Background: My fiance's visitation is set-up as the children are to be at his home before and after school every day, every Wed overnight on his non-weekends, Wed from 5-8pm on his weekends and then Thursday - Sunday at 6pm. It's a stupid schedule the judge set-up. Because ex moved across street from boys high school, fiance & ex compromised and kids started staying at our home every Wednesday overnight and Sundays overnight on his weekend to avoid driving to our house then back to school. 

Now that summer vacation has started, she has demanded to go back to the original visitation schedule (2 years later), much to the kids dismay.

The kids (ages 17, 15, & 13) are so tired of being stuck in the middle of these games, but are too afraid of their mom to speak up. She punishes them and makes them feel guilty for wanting to be at our home. She'll start crying saying the kids like me more than them. Its a very sad situation for these kids.

Ex has also started having her dad and her fiance do the "fatherly" things with the boys - shaving lessons, getting permits & licenses, working on 17 year old's car etc. instead of letting them do it with their dad as they ask her to do. She states that "Grandpa will be very sad if he can't do that with you." So the kids go along with it because they hate to feel guilty.

My fiance is just broken up about all this. He loves his time with his kids and wishes he could have more, but has accepted this situation as it was less stressful on the kids than to keep fighting in Court.
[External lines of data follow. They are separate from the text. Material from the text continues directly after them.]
-- ==== Sys2Proof/Machine/Fcs.lean ====
section
/-! DEFINITION. The frame check sequence: FCS.APPEND, FCS.CHECK, TX.PACKET, and the receive pipeline (43_fcs.md). -/

namespace Sys2Proof.Machine

/-- `FCS_SEED` (00_scope.md R4). -/
def fcsSeed : Word16 := 0x0000#16

/-- `FCS_MIN_LEN` (00_scope.md R4). -/
def fcsMinLen : Nat := 3

/-- The expansion of FCS.APPEND on a copy, with the sequence it returns (43_fcs.md R136). -/
def Block.fcsAppend (P : List Byte) (t : Block) : Out (Block × List Byte) :=
  andThen (t.crcCompute fcsSeed P) fun r => .next (r.1, P ++ fcsBytes r.2)

/-- The verdict on `B` given the CRC `c` computed over its payload (43_fcs.md R137). -/
def verdictOf (B : List Byte) (c : Word16) : Verdict :=
  if c = receivedFcs B then .ok (payloadOf B) else .crcMismatch

/-- The expansion of FCS.CHECK on a copy, with its verdict: length first, then the CRC (43_fcs.md R137). -/
def Block.fcsCheck (B : List Byte) (t : Block) : Out (Block × Verdict) :=
  if B.length < fcsMinLen then .next (t, .tooShort)
  else andThen (t.crcCompute fcsSeed (payloadOf B)) fun r => .next (r.1, verdictOf B r.2)

/-- The expansion of TX.PACKET on a copy: the whole CRC, then the whole frame (43_fcs.md R139). -/
def Block.txPacket (P : List Byte) (t : Block) : Out Block :=
  andThen (t.fcsAppend P) fun r => r.1.txFrame r.2

/-- The verdict FCS.CHECK gives on `B`, as a function (43_fcs.md R137). -/
def fcsVerdict (B : List Byte) : Verdict :=
  if B.length < fcsMinLen then .tooShort else verdictOf B (compute fcsSeed (payloadOf B))

/-- The ReceiveError the consumer obtains for an event (43_fcs.md R140). -/
def Event.receiveError (e : Event) : ReceiveError :=
  match e.kind with
  | .error => e.err
  | .frame => (fcsVerdict e.data).receiveError

/-- FCS.APPEND P (43_fcs.md R136). -/
def execFcsAppend (P : List Byte) (s : State) : Out State :=
  s.onPort fun t => andThen (t.fcsAppend P) fun r => .next (r.1.returns (.bytes r.2))

/-- FCS.CHECK B (43_fcs.md R137). -/
def execFcsCheck (B : List Byte) (s : State) : Out State :=
  s.onPort fun t => andThen (t.fcsCheck B) fun r => .next (r.1.returns (.verdict r.2))

/-- TX.PACKET P (43_fcs.md R139). -/
def execTxPacket (P : List Byte) (s : State) : Out State := s.onPort fun t => t.txPacket P

end Sys2Proof.Machine
end

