-- ==== Sys2Proof/Tests/Slice0.lean ====
section
/-! SUPPORT. The model's own tests: expected values from spec/95_test_vectors.md and the examples of the rules. -/

namespace Sys2Proof.Tests

open Sys2Proof.Machine

/-! ### Well-formedness refuses each ill-formed term -/

theorem test_illFormed_reserved : Instr.wellFormed (.reserved 0x30000#20) = false := by decide
theorem test_illFormed_idleOther : Instr.wellFormed (.rxIdleOther 0xA0#8) = false := by decide
theorem test_illFormed_receivingData_start : Instr.wellFormed (.rxReceivingData 0xA0#8) = false := by decide
theorem test_illFormed_receivingData_end : Instr.wellFormed (.rxReceivingData 0x05#8) = false := by decide
theorem test_illFormed_receivingData_escape : Instr.wellFormed (.rxReceivingData 0xF0#8) = false := by decide
theorem test_illFormed_escapedInvalid_start : Instr.wellFormed (.rxEscapedInvalid 0x01#8) = false := by decide
theorem test_illFormed_escapedInvalid_end : Instr.wellFormed (.rxEscapedInvalid 0x02#8) = false := by decide
theorem test_illFormed_escapedInvalid_escape : Instr.wellFormed (.rxEscapedInvalid 0xF0#8) = false := by decide
theorem test_illFormed_txPlain_start : Instr.wellFormed (.txBytePlain 0xA0#8) = false := by decide
theorem test_illFormed_txPlain_end : Instr.wellFormed (.txBytePlain 0x05#8) = false := by decide
theorem test_illFormed_txPlain_escape : Instr.wellFormed (.txBytePlain 0xF0#8) = false := by decide

/-! ### Decoding: words written out bit by bit from 30_encoding.md R53, bytes from R55 to R57 -/

theorem test_word_crcInit : decodeWord 0b0001_1111111111111111#20 = .crcInit 0xFFFF#16 := by decide
theorem test_word_crcByte : decodeWord 0b0010_00000000_00110001#20 = .crcByte 0x31#8 := by decide
theorem test_word_crcRead : decodeWord 0b0011_0000000000000000#20 = .crcRead := by decide
theorem test_word_rxReset : decodeWord 0b0100_0000000000000000#20 = .rxReset := by decide
theorem test_word_rxByte : decodeWord 0b0101_00000000_10100000#20 = .rxByte 0xA0#8 := by decide
theorem test_word_txStart : decodeWord 0b0110_0000000000000000#20 = .txStart := by decide
theorem test_word_txByte : decodeWord 0b0111_00000000_01010111#20 = .txByte 0x57#8 := by decide
theorem test_word_txEnd : decodeWord 0b1000_0000000000000000#20 = .txEnd := by decide
theorem test_word_reserved_op0 : decodeWord 0b0000_0000000000000000#20 = .reserved 0#20 := by decide
theorem test_word_reserved_op9 : decodeWord 0b1001_0000000000000000#20 = .reserved 0x90000#20 := by decide
theorem test_word_reserved_mbz_byte : decodeWord 0b0101_00000001_10100000#20 = .reserved 0x501A0#20 := by decide
theorem test_word_reserved_mbz_none : decodeWord 0b0011_0000000000000001#20 = .reserved 0x30001#20 := by decide
theorem test_wire_idleStart : decodeWire .idle 0b10100000#8 = .rxIdleStart := by decide
theorem test_wire_idleOther : decodeWire .idle 0b11110000#8 = .rxIdleOther 0xF0#8 := by decide
theorem test_wire_receivingStart : decodeWire .receiving 0b10100000#8 = .rxReceivingStart := by decide
theorem test_wire_receivingEnd : decodeWire .receiving 0b00000101#8 = .rxReceivingEnd := by decide
theorem test_wire_receivingEscape : decodeWire .receiving 0b11110000#8 = .rxReceivingEscape := by decide
theorem test_wire_receivingData : decodeWire .receiving 0b00000001#8 = .rxReceivingData 0x01#8 := by decide
theorem test_wire_escapedSubStart : decodeWire .escaped 0b00000001#8 = .rxEscapedSubStart := by decide
theorem test_wire_escapedSubEnd : decodeWire .escaped 0b00000010#8 = .rxEscapedSubEnd := by decide
theorem test_wire_escapedSubEscape : decodeWire .escaped 0b11110000#8 = .rxEscapedSubEscape := by decide
theorem test_wire_escapedInvalid : decodeWire .escaped 0b10100000#8 = .rxEscapedInvalid 0xA0#8 := by decide
theorem test_txData_start : decodeTxData 0b10100000#8 = .txByteStartValued := by decide
theorem test_txData_end : decodeTxData 0b00000101#8 = .txByteEndValued := by decide
theorem test_txData_escape : decodeTxData 0b11110000#8 = .txByteEscapeValued := by decide
theorem test_txData_plain : decodeTxData 0b00000001#8 = .txBytePlain 0x01#8 := by decide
It's been 5 years since the divorce started and 2 since it was finalized. 

Does anyone have any advice on how to deal with this? It breaks my heart to watch my fiance crying at night because his kids are forced to choose against being with him, and are forced to do these things with their Grandpa & future step-dad instead of being allowed to do it with their dad. I am frustrated because he doesn't know how to deal with this betrayal anymore than he knew how to deal with her betrayal when she cheated on him and left him 5 years ago. 

He is a much more effective parent than when we first met. he was the "fun" guy then. Now there are boundaries and rules, which the kids have really responded well to. I don't know - it's just so hard!!!


----------



## DanF (Sep 27, 2010)

If it is court ordered, then there is nothing he can do except take her back to court over it.


----------



## toughparentomaha (Feb 24, 2012)

I understand that Court is probably where this is headed. I just wish she could learn to co-parent as is "court-ordered". She is adamant about pushing the items in the decree that suit her needs, but completely ignores those like JOINT LEGAL CUSTODY that do not. She has never consulted with him on a single thing regarding the kids, she just arbitrarily makes decisions and tells him about it.


----------



## lamaga (May 8, 2012)

My H's ex does the same thing regarding manipulating the kids through emotion -- because she throws fits and makes them unhappy, my H just caves into her, no matter how unreasonable the demand.

Alas, they are not my children, so I've had to disengage a little bit. You can't really control this, only your husband can. And if the arrangement is court-ordered, then he cannot even control that.

Fortunately they are getting old enough to have a voice, so perhaps he can work on empowering them to say "no" when they need to?

Not an easy spot, I agree. I feel for you.


----------